У лысого козла все уже было наготове. Он вытащил из коробочки ярко-розовую таблетку и протянул мне. Таких колес я раньше не видел, но цвет меня насторожил. Те диски, которыми снабжал Баптиста бык-барыга, тоже часто отличались кислотными оттенками. Я затряс головой, но поздняк был метаться: Ян сгреб меня в охапку и запихнул гребаную витаминку прямо в глотку. Пока ждали эффекта, отдуваться пришлось Дагмару. Танцор из него вышел хреновый, зато вот по шесту он лазил, как обезьяна, да еще всякие штуки на нем выделывал, будто у нас не кастинг на стриптиз, а чемпионат по спортивной гимнастике. Небось, витаминок ему не хотелось, вот и лез из кожи вон, выдрючивался.

Вставило мне минут через двадцать. Саша первый это заметил, и меня выпихнули на сцену по-новой. А мне как муравьев под кожу запустили. Стоять на месте спокойно стало невозможно. От басов внутри все дрожало, и ритм шел напрямую в позвоночник, в костный мозг. Тело будто само знало, что ему нужно, а башку вырубило вообще. В какой-то момент мне показалось, что она закатилась под барную стойку и подмигивает мне оттуда косящим глазом. Дагмар потом говорил, что от шеста меня пришлось оттаскивать, при этом я орал, чтобы меня отпустили, потому что мне надо почистить банан. В общем, мое первое выступление под витаминкой запомнилось всем. Как ни странно, Ян остался доволен, только велел Саше в следующий раз уменьшить дозу. Это меня здорово насторожило. Сам я особых деталей своего номера припомнить не мог – разве что подмигивающую из-под бара голову. Что же я там такого выделывал?!

Открылись мы по плану – в пятницу. А дальше все пошло по такому расписанию: пятница и суббота вечером – элитные вечеринки с нами в главных ролях. Остальные дни ребят, как и прежде, развозили по заказам Ивалдас, Саша или сам Ян.

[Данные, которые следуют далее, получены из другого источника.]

-- ==== Sys2Proof/Machine/State.lean ====
section
/-!
DEFINITION. The state of the block as plain data: every register (one sparse file keyed by privileged local offset), every memory, latch,
buffer, queue, counter and pin the specification gives the macro, and the queue of the commands that wait.
-/
namespace Sys2Proof.Machine

/-! ### Mat, cushion and march engine (R41 to R75) -/

/-- A run of the march engine (R66 to R70). -/
structure MarchRun where
  destructive : Bool
  repair      : Bool
  src         : Nat                       -- RPL_DATA.SRC: 1 start-up, 2 requested, 3 suspect bank
  single      : Option (Bool × Nat)       -- a single-bank run: cushion?, bank
  gfirst      : Nat
  glast       : Nat
  abortReq    : Bool
  bkg         : Nat                       -- background (R66)
  since       : Nat                       -- TB at its start
  rows        : List ((Bool × Nat × Nat) × Bool)  -- failing rows found so far: cushion?, bank, physical row; whether the run has replaced it
deriving DecidableEq, Repr

/-- What the memory of one region holds beside its words (R52, R70, R74). -/
structure MatRgn where
  bankCnt : KV Nat                        -- uncorrected errors of this beat, by bank (cushion banks from 1024)
  susp    : List (Bool × Nat)             -- suspect queue, oldest first
  repLog  : List W32                      -- repair log in the layout of RPL_DATA, oldest first
  march   : Option MarchRun
deriving DecidableEq, Repr

/-- The memory side state of a region at reset. -/
def MatRgn.empty : MatRgn := ⟨[], [], [], none⟩

/-- The response of the last mat or cushion access: its master, 0 good, 1 protection error, 2 parity error, whether CSH_BUSY came with it (R55), and the data. -/
structure MatResp where
  master : Master
  status : Nat
  busy   : Bool
  data   : List Byte
deriving DecidableEq, Repr

/-! ### Power (R498 to R506) -/

/-- A host S request that waits: to a register that the register fabric holds (R421, R501), or behind such a one of its port (R237). A write keeps its data, less the words that
came with a parity error, whether there were such words (R235), and what its access of the cushion meets. -/
structure HeldReq where
  port  : Nat
  tag   : Nat
  addr  : Nat
  len   : Nat
  write : Bool
  priv  : Bool
  data  : List (Option Byte)
  bad   : Bool
  par   : Par
  meets : List Meet
deriving DecidableEq, Repr
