-- ==== Sys2Proof/Machine/Flags.lean ====
section
/-!
DEFINITION. The arithmetic of a frond's units with every flag it sets: ALU (R311), MSTEP (R312) and FPU (R314).
-/
namespace Sys2Proof.Machine

/-! ### ALU (R311) -/

/-- Z, N, C and V as ALU.F holds them. -/
def aluFlags (r : W64) (c v : Bool) : BitVec 4 := BitVec.ofNat 4 (b2n (r == 0) * 8 + b2n r.msb * 4 + b2n c * 2 + b2n v)

/-- ADD: C is the carry out, V signed overflow. -/
def addOp (o t : W64) : W64 × BitVec 4 :=
  let r := o + t
  (r, aluFlags r (decide (2 ^ 64 ≤ o.toNat + t.toNat)) (o.msb == t.msb && r.msb != o.msb))

/-- SUB: C is 1 when no borrow occurs, V signed overflow. -/
def subOp (o t : W64) : W64 × BitVec 4 :=
  let r := o - t
  (r, aluFlags r (decide (t.toNat ≤ o.toNat)) (o.msb != t.msb && r.msb != o.msb))

/-- An operation that clears C and V. -/
def logicOp (r : W64) : W64 × BitVec 4 := (r, aluFlags r false false)

/-- The result of a comparison. -/
def cmpOp (b : Bool) : W64 × BitVec 4 := logicOp (if b then 1 else 0)

/-- The shift amount T[5:0]. -/
def shAmt (t : W64) : Nat := t.toNat % 64

/-- The ALU trigger with index k, in the order of R308: ADD, SUB, AND, OR, XOR, ANDN, SHL, SHR, SAR, ROR, EQ, NE, LTS, LTU, GES, GEU. -/
def aluCompute (k : Nat) (o t : W64) : W64 × BitVec 4 :=
  match k with
  | 0 => addOp o t
  | 1 => subOp o t
  | 2 => logicOp (o &&& t)
  | 3 => logicOp (o ||| t)
  | 4 => logicOp (o ^^^ t)
  | 5 => logicOp (o &&& ~~~t)
  | 6 => logicOp (o <<< shAmt t)
  | 7 => logicOp (o >>> shAmt t)
  | 8 => logicOp (o.sshiftRight (shAmt t))
  | 9 => logicOp (o.rotateRight (shAmt t))
  | 10 => cmpOp (o == t)
  | 11 => cmpOp (o != t)
  | 12 => cmpOp (o.slt t)
  | 13 => cmpOp (o.ult t)
  | 14 => cmpOp (!o.slt t)
  | _ => cmpOp (!o.ult t)

/-! ### MSTEP (R312) -/

/-- One multiply step: ACC and Q after it. -/
def mulStep (m acc q : W64) : W64 × W64 :=
  let s := if bit q.toNat 0 then acc.toNat + m.toNat else acc.toNat
  let all := (s * 2 ^ 64 + q.toNat) / 2
  (BitVec.ofNat 64 (all / 2 ^ 64), BitVec.ofNat 64 all)

/-- One divide step: ACC and Q after it. -/
def divStep (m acc q : W64) : W64 × W64 :=
  let a := acc.toNat * 2 + q.toNat / 2 ^ 63
  let q1 := q.toNat * 2 % 2 ^ 64
  if m.toNat ≤ a then (BitVec.ofNat 64 (a - m.toNat), BitVec.ofNat 64 (q1 + 1)) else (BitVec.ofNat 64 a, BitVec.ofNat 64 q1)

/-! ### FPU (R314) -/

/-- Fields of FPU.CTL. -/
def fpuTEN (c : W64) : Nat := bits c.toNat 9 5
def fpuFTZ (c : W64) : Bool := bit c.toNat 4
def fpuS (c : W64) : Bool := bit c.toNat 3
def fpuRnd (c : W64) : Rnd := if c.toNat % 8 ≤ 4 then rndOf (c.toNat % 8) else .rne
/-- The selected precision. -/
def fpuFF (c : W64) : FF := if fpuS c then ffFP32 else ffFP64

/-- An operand of a precision, flushed under FTZ. -/
def fpuIn (f : FF) (c v : W64) : FNum := flushF f (fpuFTZ c) (fDecode f (v.toNat % 2 ^ f.width))

/-- A × B + T with one rounding: of several NaN operands the first of A, B and T. -/
def fpuMulAdd (rnd : Rnd) (a b t : FNum) : FNum × Nat :=
  let bad := (isZeroF a && isInfF b) || (isInfF a && isZeroF b)
  if bad then (if isNaN t then quietNaN t else dNaN, fNV)
  else match nanOut [a, b, t] with
    | some r => r
    | none => addF rnd (mulF a b).1 t

/-- A result rounded into the selected precision, zero-extended, with its flags. -/
def fpuOut (f : FF) (c : W64) (r : FNum × Nat) : W64 × Nat :=
  let (v, fl) := fEncode f (fpuRnd c) 0 (fpuFTZ c) r.1
  (BitVec.ofNat 64 v, orF fl r.2)

/-- The FPU trigger with index k, in the order of R308: FMA, ADD, MUL, MAX, MIN, RCP, CVW, CVI, CVF. -/
def fpuCompute (k : Nat) (c a b t : W64) : W64 × Nat :=
  let f := fpuFF c
  let A := fpuIn f c a
  let T := fpuIn f c t
  match k with
  | 0 => fpuOut f c (fpuMulAdd (fpuRnd c) A (fpuIn f c b) T)
  | 1 => fpuOut f c (addF (fpuRnd c) A T)
  | 2 => fpuOut f c (mulF A T)
  | 3 => fpuOut f c (maxminF true A T)
  | 4 => fpuOut f c (maxminF false A T)
  | 5 =>
    let (v, fl) := rcpF f (fpuFTZ c) T
    (BitVec.ofNat 64 v, fl)
  | 6 =>
    let g := if fpuS c then ffFP64 else ffFP32
    let (v, fl) := fConvert f (fpuRnd c) 0 (fpuFTZ c) (fpuIn g c t)
    (BitVec.ofNat 64 v, fl)
  | 7 =>
    let (v, fl) := fToInt ⟨64, true⟩ (fpuRnd c) T
    (BitVec.ofInt 64 v, fl)
  | _ => fpuOut f c (intToF t.toInt, 0)

end Sys2Proof.Machine
end

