/-- A leaf read by a walk that is not stale (R268, R270, R274, R282). -/
def walkLeaf (h : Hw) (r : Nat) (w : Walk) (e : Nat) : Hw × WalkOut :=
  let t := leafEnt w e
  let ok := entPermits h t w.write
  match w.who with
  | .probe _ =>
    let rwad := b2n t.r * 8 + b2n t.w * 4 + b2n (bit e 6) * 2 + b2n (bit e 7)
    (walkPut h r { w with phase := 5, entry := probeBits (if ok then 0 else 2) w.level t.size t.se (t.phys w.va) rwad }, .goes)
  | .chain _ _ =>
    if w.demand then
      (if !ok then (h, .over 2 w.level false none)
       else if !bit e 6 || (w.write && !bit e 7) then
         (let swap := (if bit e 6 then e else e + 64) + (if w.write && !bit e 7 then 128 else 0)
          (mRegion (walkPut h r { w with phase := 3, leaf := e, setsD := w.write && !bit e 7 }) r 1 2 w.ea 8 (leBytes 8 e ++ leBytes 8 swap) false true (.cas r w.k), .goes))
       else (h, .over 0 w.level false (some t)))
    else
      let h1 := if t.se then h.addSat (XLT_EVT r) XLT_EVT_LASE 1 else h
      if !ok then (h1, .over 2 w.level false none)
      else if t.se && (h.cfg.lasef || !bit e 6) then (h1, .over 0 w.level false none)
      else if !bit e 6 then
        (mRegion (walkPut h1 r { w with phase := 3, leaf := e, setsD := false }) r 1 2 w.ea 8 (leBytes 8 e ++ leBytes 8 (e + 64)) false true (.cas r w.k), .goes)
      else (h1, .over 0 w.level false (some t))

/-- A walk is a probe's. -/
def Walk.isProbe (w : Walk) : Bool := match w.who with | .probe _ => true | _ => false

/-- A table read has returned (R263, R266, R277). -/
def walkJudge (h : Hw) (r : Nat) (w : Walk) : Hw × WalkOut :=
  if w.stale then walkBegin h r w
  else if w.st ≠ 0 then (h, .over 3 w.level false none)
  else if w.bad then
    (if w.again then (h, .over 3 w.level false none)
     else (mRegion (walkPut h r { w with phase := 1, again := true, bad := false }) r 1 0 w.ea 8 [] false true (.walk r w.k), .goes))
  else match judge w.level w.entry with
    | .fault c m => (h, .over c w.level m none)
    | .table a =>
      let p : PtrEnt := ⟨w.world, w.asid, w.level, ptrKey w.level w.va, a, false⟩
      let x := h.xlt r
      let h1 := if w.isProbe then h
        else if w.level = 4 then h.setXlt r { x with root := ptrFill 256 x.root p }
        else h.setXlt r { x with ptr := ptrFill 512 x.ptr p }
      let (x1, next, table) := if w.level = 4 then walkDeep (h1.xlt r) w.world w.asid w.va a else (h1.xlt r, w.level + 1, a)
      (walkRead (h1.setXlt r x1) r w next (entryAddr next table w.va), .goes)
    | .leaf => walkLeaf h r w w.entry

/-- The CAS64 of a mark has returned (R270, R277, R283). -/
def walkMarked (h : Hw) (r : Nat) (w : Walk) : Hw × WalkOut :=
  let fail := w.bad || w.entry != w.leaf
  if w.st ≠ 0 then (if w.stale then walkBegin h r w else (h, .over 3 w.level false none))
  else
    let h1 := if fail then h.addSat (XLT_EVT r) XLT_EVT_CASF 1 else h
    if w.stale then walkBegin h1 r w
    else if fail then (if w.demand then walkBegin h1 r w else (h1, .over 0 w.level false none))
    else
      let e := (if bit w.leaf 6 then w.leaf else w.leaf + 64) + (if w.setsD then 128 else 0)
      (h1, .over 0 w.level false (some (leafEnt w e)))

/-! ### Invalidations (R276 to R279) -/

/-- An invalidation names an entry of a space. -/
def Inval.names (i : Inval) (w : World) (asid : Nat) : Bool :=
  match i.kind with
  | 0 => w == i.world && asid == i.asid
  | 1 => w == i.world && asid == i.asid
  | 2 => w == i.world
  | _ => true
/-- It removes a cached translation. -/
def Inval.hits (i : Inval) (e : TcEnt) : Bool := if i.kind = 0 then e.covers i.world i.asid i.va else i.names e.world e.asid

/-- Maintenance state: any cause of LCH_MAINT (R412). -/
def maint (h : Hw) : Bool := h.rd LCH_MAINT != 0

end Sys2Proof.Machine
end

Так у соседей не возникало никаких подозрений. Что с того, что в выходные у фермы паркуется пять-шесть машин? Может, хозяева – люди гостеприимные, или родственники к ним приезжают. Уикенд в конце концов. Люди расслабляются, как хотят. Главное, в рабочие дни на ферме все тихо и спокойно. Даже если кто и зашел бы в дом, то ничего странного бы не увидел. Мы спали запертыми на чердаке, вход на который и не разглядишь, если не знаешь, где искать. Зал со стриптизом превращался в обычную гостиную: шест убирали, а что диваны полукругом стоят – так вот, плазма же на стене. Да и баром в доме никого не удивишь. Подумаешь, хозяева любят вечеринки с бухлом, что в этом такого? Они же никого вокруг не беспокоят, не шумят. Приличные люди.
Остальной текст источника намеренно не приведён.